Hope, like the single candle it’s depicted as here, means the most in the dark, and I’m grateful for the one this poem lights in these dark, short days.


Commentary by Rebecca Foust, Poetry Editor

Becky_author photo_cropped_7-12-14Winter solstice was on December 21 last year but to me the winter days always seem shorter and the nights longer in January, so I saved this poem for when we’d need it most. I was not surprised to read that “Solstice” was composed in the aftermath of 9/11. The burning towers are the tipoff, of course, although I did stumble on that “in the west,” since New York is east of California (where I live). Then I realized “west” was less a direction than a designation of half of the world’s culture and civilization, and I understood. I’m not the first to observe that the days following last November’s election felt in their shock, disbelief, and confusion something like the “dark times” described in this poem.

I love “Solstice” for its brevity and simplicity and ability to convey a hope that, if tenuous, at least does not seem foolish or false. Part of its feeling of authenticity is purely structural. Look at the shape on the page: 11 lines, divided into one long-line stanza of five lines giving way to a second shorter-line stanza of six lines. The poem is slightly top-heavy, but the instability is compensated for by the extra line in the second stanza. Somehow to me this conveys a feeling of controlled instability, something that takes effort to maintain and, I think, a reasonable metaphor for hope. Like democracy, it takes work. As Rebecca Solnit says, hope

is not a lottery ticket you can sit on the sofa and clutch, feeling lucky. . .. Hope just means another world might be possible, not promised, not guaranteed. Hope calls for action; action is impossible without hope. [Rebecca Solnit “Looking into Darkness,” Hope in the Dark: Untold Histories, Wild Possibilities (Haymarket Books 2016), p. 4.]

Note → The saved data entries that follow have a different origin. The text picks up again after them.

theorem kstCommit (h : Canonical s) : Canonical s.kstCommit := by
  unfold State.kstCommit
  split
  · exact h
  · extract_lets k s1 _ s2 s3 s4 s5 s6' s6 _
    have h2 : Canonical s2 := .of_mem h.setKslot rfl
    clear_value s2
    have h4 : Canonical s4 := h2.inc.setFlag.kres.raise
    clear_value s4
    have h5 : Canonical s5 := .ite h4.setFlag h4
    clear_value s5
    have h6' : Canonical s6' := h5.endSessIf
    clear_value s6'
    have h6 : Canonical s6 := .ite (.of_mem h6' rfl) h6'
    clear_value s6
    exact .ite (.of_mem h6 rfl) h6

theorem keyLog {w : Word} (h : Canonical s) : Canonical (s.keyLog w) := .of_mem h rfl

theorem kstInvalidate {n : Nat} (h : Canonical s) : Canonical (s.kstInvalidate n) := by
  unfold State.kstInvalidate
  extract_lets k d s1 s2 s3
  have h2 : Canonical s2 := h.setKslot.keyLog.inc.raise.endSessIf
  clear_value s2
  exact .kres (.setFlag h2)

theorem orphanMark (h : Canonical s) : Canonical s.orphanMark := by
  unfold State.orphanMark
  split
  · exact h
  · extract_lets _ s1 _ s2
    have h1 : Canonical s1 := h.setKslot.endSessIf
    clear_value s1
    have h2 : Canonical s2 := .of_mem h1 rfl
    clear_value s2
    exact .ite h2.setFlag.setFlag h2

theorem kstDelete {n : Nat} (h : Canonical s) : Canonical (s.kstDelete n) := .ite h.kres (.ite h.kres h.setKslot.keyLog.inc.kres)

theorem kstMany {v : Nat} (h : Canonical s) : Canonical (s.kstMany v) := h.kres.answer

theorem kstCtl {v : Nat} (h : Canonical s) : Canonical (s.kstCtl v) := .answer (.ite h.setFlag h)

theorem kcvCompare {l : List (Nat × Nat)} (h : Canonical s) : Canonical (s.kcvCompare l) := by
  unfold State.kcvCompare
  dsimp only
  split
  · exact h.emit
  · split
    · split
      · exact h.setFlag.raise
      · exact h
    · exact h

theorem kstRestart (h : Canonical s) : Canonical s.kstRestart := .forEach (fun _ _ k => k.setFlag.raise) (.of_mem h rfl)

/-! ## Machine/Pattern.lean -/

theorem tickSteps {f : Nat} (h : Canonical s) : Canonical (s.tickSteps f) :=
  .ite (.ite (.swapNow (.when h.tickChange (·.commitAll))) (.tickStart (.when h.tickChange (·.commitAll)))) h

theorem releaseK {n : Nat} (h : Canonical s) : Canonical (s.releaseK n) := .ite h.releaseWaitK h

theorem releaseT {n : Nat} (h : Canonical s) : Canonical (s.releaseT n) := .ite h.releaseWaitT h

theorem patternSwap (h : Canonical s) : Canonical s.patternSwap := .ite h.tickSteps h

theorem parRepair {a : Nat} (h : Canonical s) : Canonical (s.parRepair a) := h.wr.parFix.incSat.raise

theorem penPfix {n : Nat} {ok : Bool} (h : Canonical s) : Canonical (s.penPfix n ok) := by
  unfold State.penPfix
  split
  · exact h
  · exact .ite (.when h.setBob (·.parRepair)) h.setBob.faultBob

theorem programScrub (h : Canonical s) : Canonical s.programScrub := .ite (.forEach (fun _ _ k => k.parRepair) (.of_mem h rfl)) h

theorem penTick {v : Nat} (h : Canonical s) : Canonical (s.penTick v) := .ite h.put.answer h.setFlag.raise.answer

theorem penHsig {v : Nat} (h : Canonical s) : Canonical (s.penHsig v) := h.setBob.answer

theorem penDataWrite {a : Nat} {v : Word} (h : Canonical s) : Canonical (s.penDataWrite a v) := .ite h.answer h.wr.parFix.answer

theorem penDataRead {a : Nat} (h : Canonical s) : Canonical (s.penDataRead a) :=
  .ite (.of_mem h rfl) (.of_mem (.ite h.setFlag.raise h) rfl)

theorem bobCommand {n : Nat} {start stop : Bool} (h : Canonical s) : Canonical (s.bobCommand n start stop) :=
  .ite (.when h.setBob (fun k => k)) (.ite (.whenNot h.setBob (·.bobControls)) h)

theorem penBctl {n v : Nat} (h : Canonical s) : Canonical (s.penBctl n v) := h.put.put.bobCommand.answer

theorem penBbudget {n v : Nat} (h : Canonical s) : Canonical (s.penBbudget n v) := .ite h.answer h.put.answer

theorem penBwin {n v : Nat} (h : Canonical s) : Canonical (s.penBwin n v) := .answer (.ite h h.put.put)

/-! ## Machine/SeamCtl.lean -/

theorem auxSync {n : Nat} (h : Canonical s) : Canonical (s.auxSync n) := by
  unfold State.auxSync
  dsimp only
  split
  · split
    · exact h.sendFrame.setSeam
    · exact h.seamNoKey
  · exact h

theorem enumLost {n : Nat} (h : Canonical s) : Canonical (s.enumLost n) := .ite h.setFlag h

theorem auxEnum {n : Nat} (h : Canonical s) : Canonical (s.auxEnum n) := by
  unfold State.auxEnum
  split
  · exact h
  · exact .ite h h.sendFrame.setSeam.setFlag

theorem sendCtl {n o : Nat} {kind : CtlKind} {bytes waiting : List Nat} (h : Canonical s) :
    Canonical (s.sendCtl n o kind bytes waiting) :=
  .when h.sendFrame.setSeam.setFlag (·.ctlEnd)

theorem auxConfig {n : Nat} (h : Canonical s) : Canonical (s.auxConfig n) := by
  unfold State.auxConfig
  dsimp only
  split
  · split
    · exact h
    · split
      · exact h
      · split
        · exact h.setSeam.sendCtl
        · exact h.seamNoKey
  · exact h

theorem auxImage {n : Nat} (h : Canonical s) : Canonical (s.auxImage n) := by
  unfold State.auxImage
  dsimp only
  split
  · exact h
  · split
    · exact h
    · split
      · exact h.setSeam.sendCtl
      · exact h.seamNoKey

theorem auxWindow {n : Nat} (h : Canonical s) : Canonical (s.auxWindow n) := .ite h.enumLost.auxSync.auxEnum.auxConfig.auxImage h

theorem resend {n : Nat} (h : Canonical s) : Canonical (s.resend n) := by
  unfold State.resend
  split
  · exact .ite (.ite h.putFrame.setSeam h.seamNoKey) h
  · exact h

theorem resendFail {n : Nat} (h : Canonical s) : Canonical (s.resendFail n) := by
  unfold State.resendFail
  split
  · exact .ite h.ctlFail h
  · exact h

theorem askEnum {n : Nat} {assign : Bool} (h : Canonical s) : Canonical (s.askEnum n assign) := h.setSeam

theorem census (h : Canonical s) : Canonical s.census := .ite (.forUp (fun _ _ k => .ite k.askEnum k) (.of_mem h rfl)) h

theorem seaCtl {n v : Nat} (h : Canonical s) : Canonical (s.seaCtl n v) :=
  .answer (.updLeadMin (.when (.whenNot (.when h.put.put.put (·.askEnum)) (·.setFlag)) (fun k => .forUp (fun _ _ k => .ite k
    k.setNslot) k)))

theorem seaFper {v : Nat} (h : Canonical s) : Canonical (s.seaFper v) := .answer (.ite (.of_mem h.put rfl) h.seamEvent)

theorem fperChange (h : Canonical s) : Canonical s.fperChange := .ite (.of_mem h rfl) h

theorem seaLead {v : Nat} (h : Canonical s) : Canonical (s.seaLead v) := .answer (.ite (.of_mem h.put rfl) h.seamEvent)

theorem leadChange (h : Canonical s) : Canonical s.leadChange := .ite (.of_mem h rfl) h

theorem cfgGo {n : Nat} (h : Canonical s) : Canonical (s.cfgGo n) := .answer (.ite h h.setSeam.setFlag)

theorem cfgCmd {n v : Nat} (h : Canonical s) : Canonical (s.cfgCmd n v) := .ite h.cfgGo h.answer

theorem seaCfg {n a v : Nat} (h : Canonical s) : Canonical (s.seaCfg n a v) := by
  unfold State.seaCfg
  split
  · exact .ite h.cfgCmd h.answer
  · exact .ite h.answer h.wr.answer

theorem nodeAccept {i : Nat} (h : Canonical s) : Canonical (s.nodeAccept i) := .answer (.when (.ite h.setNodeState h) (·.setNslot))

theorem delayChanged {n p : Nat} (h : Canonical s) : Canonical (s.delayChanged n p) := h.queueOwn

theorem nodeCounts {i v : Nat} (h : Canonical s) : Canonical (s.nodeCounts i v) := h.put.put.answer

theorem nodeLdly {i v : Nat} (h : Canonical s) : Canonical (s.nodeLdly i v) := h.put.updLeadMin.delayChanged.answer

theorem tailDly {n v : Nat} (h : Canonical s) : Canonical (s.tailDly n v) := h.put.updLeadMin.delayChanged.answer

theorem seaHold {v : Nat} (h : Canonical s) : Canonical (s.seaHold v) :=
  .ite h.answer (.answer (.forUp (fun _ _ k => .ite k.queueOwn k) h.put))

theorem seaResend {v : Nat} (h : Canonical s) : Canonical (s.seaResend v) := .answer (.whenNot h.put (·.put))

/-! ## Machine/Tbu.lean -/

theorem timeCycle (h : Canonical s) : Canonical s.timeCycle := .of_mem h rfl

theorem discTrack (h : Canonical s) : Canonical s.discTrack := .ite h (.of_mem h.setFlag rfl)

theorem tbEnter {x : Nat} (h : Canonical s) : Canonical (s.tbEnter x) :=
  .discTrack (.of_mem (.when (.when h.put (·.raiseRated)) (·.raiseRated)) rfl)

theorem slewOn {v : Int} (h : Canonical s) : Canonical (s.slewOn v) := by
  unfold State.slewOn
  split
  · exact .of_mem h rfl
  · exact h

theorem setFreq {v : Int} (h : Canonical s) : Canonical (s.setFreq v) := .when h.slewOn.sput (fun k => .of_mem k rfl)

theorem enterHold (h : Canonical s) : Canonical s.enterHold := .tbEnter (.ite h.setFreq h)

theorem askStep {r : StepReq} (h : Canonical s) : Canonical (s.askStep r) := by
  unfold State.askStep
  split
  · exact .of_mem h.setFlag rfl
  · exact .of_mem h.setFlag rfl

theorem servo {o : Int} {cause : Nat} (h : Canonical s) : Canonical (s.servo o cause) :=
  .ite (.ite h h.askStep) (.of_mem h.setFreq rfl)

theorem lockCount {o : Int} (h : Canonical s) : Canonical (s.lockCount o) :=
  .ite (.tbEnter (.of_mem h rfl)) (.ite (.tbEnter (.of_mem h rfl)) (.of_mem h rfl))

theorem takeSync {x : PtpSync} (h : Canonical s) : Canonical (s.takeSync x) := by
  unfold State.takeSync
  split
  · exact .of_mem h.inc rfl
  · exact .lockCount (.when (.sput (.of_mem h.inc rfl)) (·.servo))

theorem ptpBad (h : Canonical s) : Canonical s.ptpBad := h.incSat

theorem syncReceived {x1 : PtpHdr} {two : Bool} {t1 t2 : Nat} {logInt : Int} (h : Canonical s) :
    Canonical (s.syncReceived x1 two t1 t2 logInt) := by
  unfold State.syncReceived
  extract_lets _ _ s1 s2 x _
  have h1 : Canonical s1 := .of_mem h.sput rfl
  clear_value s1
  have h2 : Canonical s2 := .ite h1.tbEnter h1
  clear_value s2
  exact .ite h.ptpBad (.ite h (.ite (.of_mem h2 rfl) h2.takeSync))

theorem measureDelay {x : PtpSync} {t3 t4 : Nat} {corr : Int} (h : Canonical s) : Canonical (s.measureDelay x t3 t4 corr) :=
  .ite h.incSat (.sput (.of_mem h rfl))

theorem completeSync {q : Nat} {x : PtpSync} (h : Canonical s) : Canonical (s.completeSync q x) := by
  unfold State.completeSync
  split
  · split
    · exact h
    · split
      · exact .measureDelay (.of_mem h rfl)
      · exact .of_mem h rfl
  · exact h

theorem followUp {hd : PtpHdr} {t1 : Nat} (h : Canonical s) : Canonical (s.followUp hd t1) := by
  unfold State.followUp
  split
  · exact h.ptpBad
  · split
    · exact h
    · split
      · exact .ite (.completeSync (.takeSync (.of_mem h rfl))) h
      · exact h

theorem delayReq {seq t3 : Nat} (h : Canonical s) : Canonical (s.delayReq seq t3) := by
  unfold State.delayReq
  split
  · exact .ite h (.of_mem (.ite h.incSat h) rfl)
  · exact h

theorem delayResp {hd : PtpHdr} {t4 : Nat} {logMin : Int} (h : Canonical s) : Canonical (s.delayResp hd t4 logMin) := by
  unfold State.delayResp
  split
  · exact h.ptpBad
  · split
    · exact h
    · split
      · exact .ite h (.ite (.of_mem h.sput rfl) (.measureDelay (.of_mem h.sput rfl)))
      · exact h

theorem reportMaster {m : PtpMaster} (h : Canonical s) : Canonical (s.reportMaster m) :=
  .whenNot h.put.put.put.sput.setFlag.setFlag.setFlag.setFlag (fun k => .when k.put.put.setFlag.raiseSkip (·.tbEnter))

theorem selectMaster (h : Canonical s) : Canonical s.selectMaster := by
  unfold State.selectMaster
  split
  · exact .of_mem h rfl
  · exact .reportMaster (.ite h (.of_mem h rfl))

theorem announce {hd : PtpHdr} {a : AnnData} (h : Canonical s) : Canonical (s.announce hd a) :=
  .ite h.ptpBad (.ite h (.selectMaster (.of_mem h.inc rfl)))

theorem announceTimeout (h : Canonical s) : Canonical s.announceTimeout := by
  unfold State.announceTimeout
  split
  · exact .ite (.selectMaster (.ite (.enterHold (.of_mem h rfl)) (.of_mem h rfl))) h
  · exact h

theorem syncTimeout (h : Canonical s) : Canonical s.syncTimeout := by
  unfold State.syncTimeout
  split
  · exact .ite h.enterHold h
  · exact h

theorem ptpTransit {corr : Int} {event fromEth2 : Bool} {i e sum : Nat} (h : Canonical s) :
    Canonical (s.ptpTransit corr event fromEth2 i e sum) :=
  .ite h (.ite h.inc.emit h.emit)

theorem tbRefuse (h : Canonical s) : Canonical s.tbRefuse := h.setFlag.raiseRated.answer

theorem tbCap (h : Canonical s) : Canonical s.tbCap := h.wrTime.answer

theorem tbSet (h : Canonical s) : Canonical s.tbSet := .ite h.tbRefuse h.askStep.answer

theorem slewBegin (h : Canonical s) : Canonical s.slewBegin := .ite h (.setFreq (.of_mem h.setFlag rfl))

theorem tbSlew (h : Canonical s) : Canonical s.tbSlew := .ite h.tbRefuse h.slewBegin.answer

theorem slewDone (h : Canonical s) : Canonical s.slewDone := .ite (.setFreq (.of_mem h.setFlag rfl)) h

The first stanza of “Solstice” sounds almost mythic in the scale and distance with which it populates its archetypes: smoke rising in the east, “rumors of war,” biblical drought, and “glittering” towers toppled like those in Troy. A preponderance of growling –r sounds ramps up the menace in these already frightening images: are, dark, rumors, war, drought, towers, pillar, and bird, occurring at least once in each line. In the second stanza, it is the “-n” sound that dominates:

And this is the shortest day of the year.
Still, in almost every window,
a single candle burns,
there are tiny white lights
on evergreens and pines,
and the darkness is not complete

A linguist could explain why this nasal drone is more comforting than the -r sounds that dominate the first stanza; maybe it’s because buzzing sounds lull us. Or because “-n” reminds us of the word “in” (generally preferable to “out”).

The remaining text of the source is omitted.